> [WORK REQUIRED]: Each line in the records below, from the one that contains "rw [fetchedWord_eq, ←" to the one that contains "(withFetchWord_fetchInRange s nbits w) hi", should be reproduced exactly, the first and last included.

[Dataset entries]
theorem decode_of_decodeTableWord {nbits w : Nat} {i : Instr} (h : decodeTableWord nbits w = some i) :
    decode (tableWord nbits w) = .ok i := by
  simp only [decodeTableWord, decodeBytes, bytesOfWord, wordOfBytes_bytesOfWord] at h
  cases hd : decode (tableWord nbits w) with
  | error e => simp [hd] at h
  | ok j => simpa [hd] using h

theorem withFetchWord_ready (s : State) (nbits w : Nat) : (s.withFetchWord nbits w).Ready := ⟨rfl, rfl, rfl, rfl⟩

/-- Memory is large enough for the eight bytes at the PC, also where their addresses wrap around. -/
theorem withFetchWord_inRange (s : State) (nbits w : Nat) {k : Nat} (hk : k < 8) :
    (s.pc + BitVec.ofNat 64 k).toNat < (s.withFetchWord nbits w).params.memSize := by
  have size : (s.withFetchWord nbits w).params.memSize = max s.params.memSize (s.pc.toNat + 8) := rfl
  rw [size, BitVec.toNat_add, BitVec.toNat_ofNat]
  omega

theorem withFetchWord_fetchInRange (s : State) (nbits w : Nat) : (s.withFetchWord nbits w).fetchInRange :=
  spanInRange_iff.2 fun _ hk => decide_eq_true (withFetchWord_inRange s nbits w hk)

theorem withFetchWord_byteAt {s : State} (canonical : Memory.wf s.mem = true) (nbits w : Nat) {k : Nat} (hk : k < 4) :
    (s.withFetchWord nbits w).byteAt (s.pc + BitVec.ofNat 64 k) = (bytesOfWord (tableWord nbits w))[k] := by
  have inRange := withFetchWord_inRange s nbits w (Nat.lt_trans hk (by decide))
  refine (if_pos (decide_eq_true inRange)).trans ?_
  exact writtenMem_read_inside (bytesOfWord (tableWord nbits w)) s.pc canonical (by simp [bytesOfWord]) k hk inRange

theorem withFetchWord_fetchedWord {s : State} (canonical : Memory.wf s.mem = true) (nbits w : Nat) :
    (s.withFetchWord nbits w).fetchedWord = tableWord nbits w := by
  have byte0 := withFetchWord_byteAt canonical nbits w (k := 0) (by decide)
  have byte1 := withFetchWord_byteAt canonical nbits w (k := 1) (by decide)
  have byte2 := withFetchWord_byteAt canonical nbits w (k := 2) (by decide)
  have byte3 := withFetchWord_byteAt canonical nbits w (k := 3) (by decide)
  rw [BitVec.add_zero] at byte0
  rw [fetchedWord_eq, ← wordOfBytes_bytesOfWord (tableWord nbits w)]
  congr 1

/-- Settles O35: the state after the placing is ready, its fetch is in range and reads the placed word. -/
theorem placedInstructionIsTheNextOneRun : Obligations.PlacedInstructionIsTheNextOneRun := by
  intro s nbits w i canonical table
  have hi : decode (s.withFetchWord nbits w).fetchedWord = .ok i :=
    (congrArg decode (withFetchWord_fetchedWord canonical nbits w)).trans (decode_of_decodeTableWord table)
  refine ⟨?_, rfl, x_of_regs rfl⟩
  rw [step_of_ready (withFetchWord_ready s nbits w)]
  exact instructionStep_of_decode (s := beginRun (s.withFetchWord nbits w)) rfl
    (withFetchWord_fetchInRange s nbits w) hi

/-! ## The sequential machine (47_pipeline_control.md R231) -/

theorem execSeq_loadInstr (w : Width) (rt rn : Reg) (off9 : BitVec 9) (s : State) :
    execSeq (loadInstr w rt rn off9) s =
      retireLoadSeq rt (ExOut.access (s.x rn + offsetImm off9) 0) (loadVia w.view) s := by
  cases w <;> rfl

/-- A load of the sequential machine reads and writes its register, in range or not. -/
theorem execSeq_loadInstr_x (w : Width) (n : Fin 31) (rn : Reg) (off9 : BitVec 9) (s : State) :
    execSeq (loadInstr w (.x n) rn off9) s =
      .next (writeReg n (w.view (s.wordAt (s.x rn + offsetImm off9)))
        (mmuRead (s.x rn + offsetImm off9) (setFlags clearFlags s))) := by
  rw [execSeq_loadInstr]
  rfl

> [SOLUTION]:
  rw [fetchedWord_eq, ← wordOfBytes_bytesOfWord (tableWord nbits w)]
  congr 1

/-- Settles O35: the state after the placing is ready, its fetch is in range and reads the placed word. -/
theorem placedInstructionIsTheNextOneRun : Obligations.PlacedInstructionIsTheNextOneRun := by
  intro s nbits w i canonical table
  have hi : decode (s.withFetchWord nbits w).fetchedWord = .ok i :=
    (congrArg decode (withFetchWord_fetchedWord canonical nbits w)).trans (decode_of_decodeTableWord table)
  refine ⟨?_, rfl, x_of_regs rfl⟩
  rw [step_of_ready (withFetchWord_ready s nbits w)]
  exact instructionStep_of_decode (s := beginRun (s.withFetchWord nbits w)) rfl
    (withFetchWord_fetchInRange s nbits w) hi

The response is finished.